- North American NES box art
- Developers: Nintendo R&D1 HAL Laboratory
- Publisher: NintendoJP: Hudson Soft (PC-88, Sharp X1, MZ-1500);
- Producer: Gunpei Yokoi
- Designer: Yoshio Sakamoto
- Programmer: Satoru Iwata
- Artist: Yoshio Sakamoto
- Composer: Hirokazu Tanaka
- Series: Balloon Fight
- Platform: Arcade NES, PC-8801, X1, MZ-1500, PC-8001mkIISR, MZ-2500, Sharp Zaurus, Nintendo e-Reader, Game Boy Advance;
- Release: September 1984 Arcade (VS. Balloon Fight)NA: September 1984; JP: October 3, 1984; EU: 1987^{[better source needed]}; NESJP: January 22, 1985; NA: September 1986; PAL: March 12, 1987^{[citation needed]}; PC-8801JP: October 1985; X1JP: November 1985; MZ-1500JP: 1985^{[better source needed]}; ZaurusJP: September 2001; e-ReaderNA: September 16, 2002; Game Boy AdvanceJP: May 21, 2004; ;
- Genre: Action
- Modes: Single-player, multiplayer
- Arcade system: Nintendo VS. System, PlayChoice-10

= Balloon Fight =

1984 video game

 is a 1984 action video game developed by Nintendo and HAL Laboratory and published by Nintendo for the Nintendo Entertainment System. It was originally released for arcades as VS. Balloon Fight, with the console version releasing in Japan in 1985 and internationally in 1986.

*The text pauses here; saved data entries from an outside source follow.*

-- ==== Sys2Proof/Decode.lean ====
section
/-! DEFINITION. Decoding: from a 64-bit word to an instruction or the first failed check of R67 (form, opcode, `MOD`,
fields in order), with the subcode and FIELD of R68; and the encoder, from the same encoding tables. Checks 5 to 8 of
R67 depend on the state and are made by the meanings. -/

namespace Sys2Proof

/-- The first failed check of a word: subcode (R32), FIELD code and half (R68). -/
structure Reject where
  sub   : Nat
  field : Nat
  half  : Bool
  deriving DecidableEq, Repr

abbrev Dec := Except Reject

/-! ## Fields of a full-form word (R51) -/

structure Raw where
  op  : BitVec 8
  mod : BitVec 3
  nw  : Bool
  d   : BitVec 8
  a   : BitVec 9
  b   : BitVec 9
  c   : BitVec 9
  x   : BitVec 16
  deriving DecidableEq, Repr

def Raw.ofWord (w : D) : Raw where
  op := w.extractLsb' 55 8
  mod := w.extractLsb' 52 3
  nw := w.getLsbD 51
  d := w.extractLsb' 43 8
  a := w.extractLsb' 34 9
  b := w.extractLsb' 25 9
  c := w.extractLsb' 16 9
  x := w.extractLsb' 0 16

def Raw.toWord (r : Raw) : D :=
  BitVec.ofNat 64 (r.op.toNat * 2 ^ 55 + r.mod.toNat * 2 ^ 52 + r.nw.toNat * 2 ^ 51 + r.d.toNat * 2 ^ 43
    + r.a.toNat * 2 ^ 34 + r.b.toNat * 2 ^ 25 + r.c.toNat * 2 ^ 16 + r.x.toNat)

/-! ## Source and destination fields (R53, R54) -/

def LaneSpecial.code : LaneSpecial → Nat
  | .lid => 0
  | .zero => 1
  | .ones => 2
  | .lbeat => 3
  | .lsub => 4
  | .glid => 5

def LaneSpecial.ofCode : Nat → Option LaneSpecial
  | 0 => some .lid
  | 1 => some .zero
  | 2 => some .ones
  | 3 => some .lbeat
  | 4 => some .lsub
  | 5 => some .glid
  | _ => none

def Src.dec (f : BitVec 9) : Option Src :=
  if f.getLsbD 8 then
    if f.extractLsb' 3 5 == 0 then some (.l (f.extractLsb' 0 3)) else none
  else
    let n := f.toNat
    if n < 0x80 then some (.v (f.extractLsb' 0 7))
    else if n < 0xC0 then some (.s (f.extractLsb' 0 6))
    else if n < 0xD0 then some (.f (f.extractLsb' 0 4))
    else if n < 0xE0 then (LaneSpecial.ofCode (n - 0xD0)).map .x
    else if n < 0xF0 then some (.k (f.extractLsb' 0 4))
    else none

def Src.enc : Src → BitVec 9
  | .v n => BitVec.ofNat 9 n.toNat
  | .s n => BitVec.ofNat 9 (0x80 + n.toNat)
  | .f n => BitVec.ofNat 9 (0xC0 + n.toNat)
  | .x n => BitVec.ofNat 9 (0xD0 + n.code)
  | .k n => BitVec.ofNat 9 (0xE0 + n.toNat)
  | .l n => BitVec.ofNat 9 (0x100 + n.toNat)

def VR.enc (d : VR) : BitVec 8 := BitVec.ofNat 8 d.toNat
def SR.enc (d : SR) : BitVec 8 := BitVec.ofNat 8 (0x80 + d.toNat)
def FR.enc (d : FR) : BitVec 8 := BitVec.ofNat 8 (0xC0 + d.toNat)
def SR.enc9 (d : SR) : BitVec 9 := BitVec.ofNat 9 (0x80 + d.toNat)

/-- A field check: subcode 2 at FIELD `f` unless it holds (R67 check 4). -/
def chk (ok : Bool) (f : Nat) : Dec Unit := if ok then .ok () else .error ⟨2, f, false⟩

def badMod {α : Type} : Dec α := .error ⟨1, 4, false⟩

def badOp {α : Type} : Dec α := .error ⟨0, 2, false⟩

/-- `NW` must be 0 (R58). -/
def nw0 (r : Raw) : Dec Unit := chk (!r.nw) 5

def dV (r : Raw) : Dec VR :=
  if r.d.toNat < 0x80 then .ok (r.d.extractLsb' 0 7) else .error ⟨2, 6, false⟩

def dVc (ok : VR → Bool) (r : Raw) : Dec VR :=
  if r.d.toNat < 0x80 && ok (r.d.extractLsb' 0 7) then .ok (r.d.extractLsb' 0 7) else .error ⟨2, 6, false⟩

def isS8 (n : Nat) : Bool := 0x80 ≤ n && n < 0xC0

def dS (r : Raw) : Dec SR :=
  if isS8 r.d.toNat then .ok (r.d.extractLsb' 0 6) else .error ⟨2, 6, false⟩

def dSc (ok : SR → Bool) (r : Raw) : Dec SR :=
  if isS8 r.d.toNat && ok (r.d.extractLsb' 0 6) then .ok (r.d.extractLsb' 0 6) else .error ⟨2, 6, false⟩

def dF (r : Raw) : Dec FR :=
  if 0xC0 ≤ r.d.toNat && r.d.toNat < 0xD0 then .ok (r.d.extractLsb' 0 4) else .error ⟨2, 6, false⟩

def dN (r : Raw) : Dec Unit := chk (r.d == 0) 6
def aN (r : Raw) : Dec Unit := chk (r.a == 0) 7
def bN (r : Raw) : Dec Unit := chk (r.b == 0) 8
def cN (r : Raw) : Dec Unit := chk (r.c == 0) 9
def xN (r : Raw) : Dec Unit := chk (r.x == 0) 10

/-- A source field of a class. -/
def srcF (cls : Src → Bool) (f : BitVec 9) (code : Nat) : Dec Src :=
  match Src.dec f with
  | some s => if cls s then .ok s else .error ⟨2, code, false⟩
  | none => .error ⟨2, code, false⟩

def aF (cls : Src → Bool) (r : Raw) : Dec Src := srcF cls r.a 7
def bF (cls : Src → Bool) (r : Raw) : Dec Src := srcF cls r.b 8
def cF (cls : Src → Bool) (r : Raw) : Dec Src := srcF cls r.c 9

/-- A mask triple in a source field: three registers and never a latch (R100). -/
def maskF (f : BitVec 9) (code : Nat) : Dec SR :=
  if isS8 f.toNat && SR.isMask (f.extractLsb' 0 6) then .ok (f.extractLsb' 0 6) else .error ⟨2, code, false⟩

/-! ## Codes of `MOD` and `X` -/

def VTy.code : VTy → Nat
  | .s32 => 0
  | .u32 => 1
  | .f32 => 2
  | .f16 => 3
  | .bf16 => 4

def VTy.ofCode : Nat → Option VTy
  | 0 => some .s32
  | 1 => some .u32
  | 2 => some .f32
  | 3 => some .f16
  | 4 => some .bf16
  | _ => none

def Ty.code : Ty → Nat
  | .s32 => 0
  | .u32 => 1
  | .f32 => 2
  | .f16 => 3
  | .bf16 => 4
  | .e4m3 => 5
  | .e5m2 => 6
  | .s16 => 7
  | .u16 => 8
  | .s8 => 9
  | .u8 => 10
  | .l6 => 11
  | .h1 => 12
  | .h2 => 13
  | .h4 => 14
  | .h8 => 15

def Ty.ofCode : Nat → Option Ty
  | 0 => some .s32
  | 1 => some .u32
  | 2 => some .f32
  | 3 => some .f16
  | 4 => some .bf16
  | 5 => some .e4m3
  | 6 => some .e5m2
  | 7 => some .s16
  | 8 => some .u16
  | 9 => some .s8
  | 10 => some .u8
  | 11 => some .l6
  | 12 => some .h1
  | 13 => some .h2
  | 14 => some .h4
  | 15 => some .h8
  | _ => none

def Rm.code : Rm → Nat
  | .rne => 0
  | .rz => 1
  | .ru => 2
  | .rd => 3
  | .sr => 4

def Rm.ofCode : Nat → Option Rm
  | 0 => some .rne
  | 1 => some .rz
  | 2 => some .ru
  | 3 => some .rd
  | 4 => some .sr
  | _ => none

/-- `MOD` as a type code that the opcode allows (check 3 of R67). -/
def mTy (ok : VTy → Bool) (r : Raw) : Dec VTy :=
  match VTy.ofCode r.mod.toNat with
  | some t => if ok t then .ok t else badMod
  | none => badMod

The gameplay is similar to the 1982 game Joust from Williams Electronics. The home Nintendo Entertainment System version was ported to the NEC PC-8801 in October 1985, the Sharp X1 in November 1985, the Game Boy Advance as Balloon Fight-e for the e-Reader in the United States on September 16, 2002, and as part of the Famicom Mini Series in Japan on May 21, 2004.

A sequel, Balloon Kid, was released in 1990.

==Gameplay==

The player controls an unnamed Balloon Fighter with two balloons attached to his helmet. Repeatedly pressing the A button or holding down the B button causes the Balloon Fighter to flap his arms and rise into the air. If a balloon is popped, the player's flotation is decreased, making it harder to rise. A life is lost if both balloons are popped by enemy Balloon Fighters, if the player falls in the water, gets eaten by the large piranha near the surface of the water, or is hit by lightning.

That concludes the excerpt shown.